- Intellivision box art by Jerrol Richardson
- Developer: Mattel Electronics
- Publisher: Mattel Electronics
- Designer: Steve Montero
- Programmer: Steve Montero
- Platforms: Intellivision, Atari 2600, Apple II, Aquarius, IBM PC
- Release: IntellivisionMay 6, 1982; 2600November 1982; Aquarius, Apple II, IBM PC1983;
- Genres: Maze, shooter
- Mode: Single-player

= Night Stalker (video game) =

1982 video game

Night Stalker is a top-down maze shooter video game designed by Steve Montero and released for the Intellivision console in 1982. It was ported to the Atari 2600 as Dark Cavern and released under Mattel's M Network label. Apple II, IBM PC, and Mattel Aquarius versions were published in 1983.

== Gameplay ==

The Dark Cavern port on the Atari 2600

The player controls a man trapped in a hedgerow maze with no exits and various threats. Some of these threats are natural such as bats and spiders, while others are artificial and more deadly like robots. The player starts in a bunker in the middle of the map completely defenseless. A gun icon flashes at one of five random locations which must be picked up in order to have firepower. Each gun has six bullets. Once the ammunition has been exhausted, the gun icon will appear again and the player must move defenselessly through the maze to retrieve it.

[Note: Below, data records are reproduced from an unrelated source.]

-- ==== Sys2Proof/Laws/State.lean ====
section
/-! SUPPORT. What each update of the state does to each field: true by definition, tagged for simp, so
that no later proof unfolds a record update. -/

namespace Sys2Proof.Machine

/-! ## `State.setPos` -/

@[simp] theorem State.setPos_prm (s : State) (p : Nat) : (s.setPos p).prm = s.prm := rfl
@[simp] theorem State.setPos_mode (s : State) (p : Nat) : (s.setPos p).mode = s.mode := rfl
@[simp] theorem State.setPos_errCode (s : State) (p : Nat) : (s.setPos p).errCode = s.errCode := rfl
@[simp] theorem State.setPos_errInfo (s : State) (p : Nat) : (s.setPos p).errInfo = s.errInfo := rfl
@[simp] theorem State.setPos_cfgMaxSamples (s : State) (p : Nat) : (s.setPos p).cfgMaxSamples = s.cfgMaxSamples := rfl
@[simp] theorem State.setPos_cfgSampleSize (s : State) (p : Nat) : (s.setPos p).cfgSampleSize = s.cfgSampleSize := rfl
@[simp] theorem State.setPos_cfgHistoryMult (s : State) (p : Nat) : (s.setPos p).cfgHistoryMult = s.cfgHistoryMult := rfl
@[simp] theorem State.setPos_cfgInitHistory (s : State) (p : Nat) : (s.setPos p).cfgInitHistory = s.cfgInitHistory := rfl
@[simp] theorem State.setPos_cfgKModifier (s : State) (p : Nat) : (s.setPos p).cfgKModifier = s.cfgKModifier := rfl
@[simp] theorem State.setPos_cfgChannels (s : State) (p : Nat) : (s.setPos p).cfgChannels = s.cfgChannels := rfl
@[simp] theorem State.setPos_cfgSampleRate (s : State) (p : Nat) : (s.setPos p).cfgSampleRate = s.cfgSampleRate := rfl
@[simp] theorem State.setPos_bcLen (s : State) (p : Nat) : (s.setPos p).bcLen = s.bcLen := rfl
@[simp] theorem State.setPos_bcIdx (s : State) (p : Nat) : (s.setPos p).bcIdx = BitVec.ofNat 32 (p / 8) := rfl
@[simp] theorem State.setPos_bcAcc (s : State) (p : Nat) : (s.setPos p).bcAcc = BitVec.ofNat 3 (p % 8) := rfl
@[simp] theorem State.setPos_fhChan (s : State) (p : Nat) : (s.setPos p).fhChan = s.fhChan := rfl
@[simp] theorem State.setPos_fhHasSize (s : State) (p : Nat) : (s.setPos p).fhHasSize = s.fhHasSize := rfl
@[simp] theorem State.setPos_fhUb (s : State) (p : Nat) : (s.setPos p).fhUb = s.fhUb := rfl
@[simp] theorem State.setPos_fhCf (s : State) (p : Nat) : (s.setPos p).fhCf = s.fhCf := rfl
@[simp] theorem State.setPos_fhN (s : State) (p : Nat) : (s.setPos p).fhN = s.fhN := rfl
@[simp] theorem State.setPos_fhRss (s : State) (p : Nat) : (s.setPos p).fhRss = s.fhRss := rfl
@[simp] theorem State.setPos_fhShift (s : State) (p : Nat) : (s.setPos p).fhShift = s.fhShift := rfl
@[simp] theorem State.setPos_fhLeftWeight (s : State) (p : Nat) : (s.setPos p).fhLeftWeight = s.fhLeftWeight := rfl
@[simp] theorem State.setPos_chA (s : State) (p : Nat) : (s.setPos p).chA = s.chA := rfl
@[simp] theorem State.setPos_chB (s : State) (p : Nat) : (s.setPos p).chB = s.chB := rfl
@[simp] theorem State.setPos_rsHistory (s : State) (p : Nat) : (s.setPos p).rsHistory = s.rsHistory := rfl
@[simp] theorem State.setPos_rsSignMod (s : State) (p : Nat) : (s.setPos p).rsSignMod = s.rsSignMod := rfl
@[simp] theorem State.setPos_payload (s : State) (p : Nat) : (s.setPos p).payload = s.payload := rfl
@[simp] theorem State.setPos_pcm (s : State) (p : Nat) : (s.setPos p).pcm = s.pcm := rfl
@[simp] theorem State.setPos_pcmLen (s : State) (p : Nat) : (s.setPos p).pcmLen = s.pcmLen := rfl
@[simp] theorem State.setPos_jbOffset (s : State) (p : Nat) : (s.setPos p).jbOffset = s.jbOffset := rfl
@[simp] theorem State.setPos_jbOffsetValid (s : State) (p : Nat) : (s.setPos p).jbOffsetValid = s.jbOffsetValid := rfl
@[simp] theorem State.setPos_jbQueue (s : State) (p : Nat) : (s.setPos p).jbQueue = s.jbQueue := rfl
@[simp] theorem State.setPos_jbWritten (s : State) (p : Nat) : (s.setPos p).jbWritten = s.jbWritten := rfl
@[simp] theorem State.setPos_jbClosing (s : State) (p : Nat) : (s.setPos p).jbClosing = s.jbClosing := rfl
@[simp] theorem State.setPos_lock (s : State) (p : Nat) : (s.setPos p).lock = s.lock := rfl
@[simp] theorem State.setPos_drainAwake (s : State) (p : Nat) : (s.setPos p).drainAwake = s.drainAwake := rfl
@[simp] theorem State.setPos_log (s : State) (p : Nat) : (s.setPos p).log = s.log := rfl
@[simp] theorem State.setPos_sink (s : State) (p : Nat) : (s.setPos p).sink = s.sink := rfl
@[simp] theorem State.setPos_sinkReady (s : State) (p : Nat) : (s.setPos p).sinkReady = s.sinkReady := rfl
@[simp] theorem State.setPos_mixL (s : State) (p : Nat) : (s.setPos p).mixL = s.mixL := rfl
@[simp] theorem State.setPos_mixR (s : State) (p : Nat) : (s.setPos p).mixR = s.mixR := rfl
@[simp] theorem State.setPos_decKey (s : State) (p : Nat) : (s.setPos p).decKey = s.decKey := rfl
@[simp] theorem State.setPos_decPend (s : State) (p : Nat) : (s.setPos p).decPend = s.decPend := rfl
@[simp] theorem State.setPos_decLen (s : State) (p : Nat) : (s.setPos p).decLen = s.decLen := rfl
@[simp] theorem State.setPos_resp (s : State) (p : Nat) : (s.setPos p).resp = s.resp := rfl
@[simp] theorem State.setPos_result (s : State) (p : Nat) : (s.setPos p).result = s.result := rfl
@[simp] theorem State.setPos_timeResult (s : State) (p : Nat) : (s.setPos p).timeResult = s.timeResult := rfl
@[simp] theorem State.setPos_agenda (s : State) (p : Nat) : (s.setPos p).agenda = s.agenda := rfl
@[simp] theorem State.setPos_tick (s : State) (p : Nat) : (s.setPos p).tick = s.tick := rfl

/-! ## `initCursor` -/

@[simp] theorem initCursor_prm (len : Word) (s : State) : (initCursor len s).prm = s.prm := rfl
@[simp] theorem initCursor_mode (len : Word) (s : State) : (initCursor len s).mode = s.mode := rfl
@[simp] theorem initCursor_errCode (len : Word) (s : State) : (initCursor len s).errCode = s.errCode := rfl
@[simp] theorem initCursor_errInfo (len : Word) (s : State) : (initCursor len s).errInfo = s.errInfo := rfl
@[simp] theorem initCursor_cfgMaxSamples (len : Word) (s : State) : (initCursor len s).cfgMaxSamples = s.cfgMaxSamples := rfl
@[simp] theorem initCursor_cfgSampleSize (len : Word) (s : State) : (initCursor len s).cfgSampleSize = s.cfgSampleSize := rfl
@[simp] theorem initCursor_cfgHistoryMult (len : Word) (s : State) : (initCursor len s).cfgHistoryMult = s.cfgHistoryMult := rfl
@[simp] theorem initCursor_cfgInitHistory (len : Word) (s : State) : (initCursor len s).cfgInitHistory = s.cfgInitHistory := rfl
@[simp] theorem initCursor_cfgKModifier (len : Word) (s : State) : (initCursor len s).cfgKModifier = s.cfgKModifier := rfl
@[simp] theorem initCursor_cfgChannels (len : Word) (s : State) : (initCursor len s).cfgChannels = s.cfgChannels := rfl
@[simp] theorem initCursor_cfgSampleRate (len : Word) (s : State) : (initCursor len s).cfgSampleRate = s.cfgSampleRate := rfl
@[simp] theorem initCursor_bcLen (len : Word) (s : State) : (initCursor len s).bcLen = len := rfl
@[simp] theorem initCursor_bcIdx (len : Word) (s : State) : (initCursor len s).bcIdx = 0 := rfl
@[simp] theorem initCursor_bcAcc (len : Word) (s : State) : (initCursor len s).bcAcc = 0 := rfl
@[simp] theorem initCursor_fhChan (len : Word) (s : State) : (initCursor len s).fhChan = s.fhChan := rfl
@[simp] theorem initCursor_fhHasSize (len : Word) (s : State) : (initCursor len s).fhHasSize = s.fhHasSize := rfl
@[simp] theorem initCursor_fhUb (len : Word) (s : State) : (initCursor len s).fhUb = s.fhUb := rfl
@[simp] theorem initCursor_fhCf (len : Word) (s : State) : (initCursor len s).fhCf = s.fhCf := rfl
@[simp] theorem initCursor_fhN (len : Word) (s : State) : (initCursor len s).fhN = s.fhN := rfl
@[simp] theorem initCursor_fhRss (len : Word) (s : State) : (initCursor len s).fhRss = s.fhRss := rfl
@[simp] theorem initCursor_fhShift (len : Word) (s : State) : (initCursor len s).fhShift = s.fhShift := rfl
@[simp] theorem initCursor_fhLeftWeight (len : Word) (s : State) : (initCursor len s).fhLeftWeight = s.fhLeftWeight := rfl
@[simp] theorem initCursor_chA (len : Word) (s : State) : (initCursor len s).chA = s.chA := rfl
@[simp] theorem initCursor_chB (len : Word) (s : State) : (initCursor len s).chB = s.chB := rfl
@[simp] theorem initCursor_rsHistory (len : Word) (s : State) : (initCursor len s).rsHistory = s.rsHistory := rfl
@[simp] theorem initCursor_rsSignMod (len : Word) (s : State) : (initCursor len s).rsSignMod = s.rsSignMod := rfl
@[simp] theorem initCursor_payload (len : Word) (s : State) : (initCursor len s).payload = s.payload := rfl
@[simp] theorem initCursor_pcm (len : Word) (s : State) : (initCursor len s).pcm = s.pcm := rfl
@[simp] theorem initCursor_pcmLen (len : Word) (s : State) : (initCursor len s).pcmLen = s.pcmLen := rfl
@[simp] theorem initCursor_jbOffset (len : Word) (s : State) : (initCursor len s).jbOffset = s.jbOffset := rfl
@[simp] theorem initCursor_jbOffsetValid (len : Word) (s : State) : (initCursor len s).jbOffsetValid = s.jbOffsetValid := rfl
@[simp] theorem initCursor_jbQueue (len : Word) (s : State) : (initCursor len s).jbQueue = s.jbQueue := rfl
@[simp] theorem initCursor_jbWritten (len : Word) (s : State) : (initCursor len s).jbWritten = s.jbWritten := rfl
@[simp] theorem initCursor_jbClosing (len : Word) (s : State) : (initCursor len s).jbClosing = s.jbClosing := rfl
@[simp] theorem initCursor_lock (len : Word) (s : State) : (initCursor len s).lock = s.lock := rfl
@[simp] theorem initCursor_drainAwake (len : Word) (s : State) : (initCursor len s).drainAwake = s.drainAwake := rfl
@[simp] theorem initCursor_log (len : Word) (s : State) : (initCursor len s).log = s.log := rfl
@[simp] theorem initCursor_sink (len : Word) (s : State) : (initCursor len s).sink = s.sink := rfl
@[simp] theorem initCursor_sinkReady (len : Word) (s : State) : (initCursor len s).sinkReady = s.sinkReady := rfl
@[simp] theorem initCursor_mixL (len : Word) (s : State) : (initCursor len s).mixL = s.mixL := rfl
@[simp] theorem initCursor_mixR (len : Word) (s : State) : (initCursor len s).mixR = s.mixR := rfl
@[simp] theorem initCursor_decKey (len : Word) (s : State) : (initCursor len s).decKey = s.decKey := rfl
@[simp] theorem initCursor_decPend (len : Word) (s : State) : (initCursor len s).decPend = s.decPend := rfl
@[simp] theorem initCursor_decLen (len : Word) (s : State) : (initCursor len s).decLen = s.decLen := rfl
@[simp] theorem initCursor_resp (len : Word) (s : State) : (initCursor len s).resp = s.resp := rfl
@[simp] theorem initCursor_result (len : Word) (s : State) : (initCursor len s).result = s.result := rfl
@[simp] theorem initCursor_timeResult (len : Word) (s : State) : (initCursor len s).timeResult = s.timeResult := rfl
@[simp] theorem initCursor_agenda (len : Word) (s : State) : (initCursor len s).agenda = s.agenda := rfl
@[simp] theorem initCursor_tick (len : Word) (s : State) : (initCursor len s).tick = s.tick := rfl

There are five different robots that can be encountered in accordance with the point total. The terrain is filled with corners and ambush points that the player must fully exploit. There is also a spider web in the northwest corner where the spider enemy spawns. Player movement is hindered here, and all firepower is heavily suppressed within, making it a strategic location. Also of importance is the bunker, in which the player begins each life. The bunker is a safe zone and the player is impervious to damage while inside, though the more advanced robots have the firepower to destroy it.

The game features only one unchanging level and no music, instead having a pulsing background beat playing at a set interval.

==Legacy==
The Intellivision version was made available for the PlayStation 3 through PlayStation Home in fall 2012 in a collection titled Intellivision Gen2. In addition to being filled with bats and spiders, it had a greater variety of killer robots and an assortment of mazes.

In 2020, an updated version of Night Stalker was announced for release on the Intellivision Amico video game console. As the console has faced many delays, this updated version has not been released.